The ability to save Word documents as XML is arguably the most important XML-related feature introduced in Word 2003. But you wouldn't know it from all the hype surrounding Word's new support for customer schemas. When Microsoft announced that Word would let you edit XML documents that conform to your own schema (not just the WordprocessingML one), we were rightly intrigued and even excited. The promise of using the world's most popular word processor to edit, say, DocBook documents was nothing less than astounding, and it caused quite a stir in the XML community.

Hope Deferred

Now that the dust has settled and Office 2003 has been available for almost a year, we've got a clearer picture of reality. While the XML features in Word, Excel, Access, and the new InfoPath application are truly impressive and useful, it's clear that Word 2003 doesn't support arbitrary XML editing. At least it doesn't line up with the picture Microsoft painted originally. For one, the custom schema functionality is available only with Office Professional or the stand-alone Word 2003. More importantly, the features don't live up to the hype. While, strictly speaking, you can edit custom XML in Word, you're limited to using schemas that have a very static, fill-in-the-blanks structure. That means no optional or repeating elements and certainly no mixed content--that is, if you want a minimally user-friendly experience.

Or you could force your users to apply XML elements to portions of their document manually, using the new XML Structure task pane with Show XML Tags turned on. In that case, yes, they could edit arbitrary XML documents, even those with mixed content. And yes, Word will let them know if they've done something invalid (though it won't stop them from doing it). But since the user has to do all the work, and since XML elements cannot be associated with style information, the experience is not close to being user friendly (let alone WYSIWYG).

Or you could try to script in all the user friendliness by hand through the new Document Actions task pane. Of course, you should plan on joining a monastery to learn Smart Document programming and the attendant asceticism you'll need in order to appreciate the usability (or lack thereof) of your efforts' final results. (Tell me again, why are we using Word?)

Or (finally) you could come to terms with the fact that the most important (and robust) XML feature that was introduced in Word 2003 is its capability to save documents in a lossless, well-formed, open XML format called WordprocessingML. Ways to use it for generating, transforming, converting, querying, and otherwise processing Word documents are only starting to be realized. Editing custom XML may not be WordprocessingML's killer app, but it does raise some interesting possibilities that we'll explore here.

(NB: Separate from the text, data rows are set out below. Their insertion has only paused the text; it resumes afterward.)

-- ==== Sys2Proof/Machine/Accept.lean ====
section
/-! DEFINITION. The acceptance of a command word (30_encoding.md R96, 60_exceptions.md R222, R224). -/

namespace Sys2Proof.Machine

/-- "if ERR = 1 and op ≠ 0x01: discard w" (R96, R224). -/
def discarded (s : State) (w : CmdWord) : Bool := s.err && opField w ≠ Opcode.reset.code

/-- Accept a command word (R96): discard it, raise its decoding error, or execute its rule. -/
def accept (w : CmdWord) (s : State) : Result :=
  if discarded s w then .next s
  else
    match decode w with
    | .illegalOpcode => .next (s.raise (opField w) .illegalOpcode 0)
    | .illegalOperand info => .next (s.raise (opField w) .illegalOperand info)
    | .command i => exec i s

end Sys2Proof.Machine
end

A Lightweight XSLT-Based Approach

This article presents a lightweight approach to XML editing in Word. It's "lightweight" in that it ignores all of Word's built-in custom schema functionality. A nice side effect of this approach is that it works in all editions of Word 2003. All you need outside of Word is an XSLT processor. (If you do happen to have the advanced XML functionality, you can make use of Word's bundled XSLT processor, but that's not required.)

This approach to editing will work only when your XML format is isomorphic to the structure and styles of your Word documents. The document's markup will only be as rich as the styles that are applied to it, so this rules out full-on DocBook editing. Word doesn't work well for editing recursive markup structures in general, because it doesn't support recursive styles. Each paragraph has exactly one paragraph style, and each character is associated with exactly one character style. (Word does, however, provide a convenient representation of heading levels as hierarchical subsections, using the <wx:sub-section> element, which we'll see referenced in our example below.)

You can make a complete XML editing solution for Word by writing two XSLT style sheets:

  1. A style sheet to transform from your custom XML to WordprocessingML, and
  2. A style sheet to transform from WordprocessingML back to your custom XML.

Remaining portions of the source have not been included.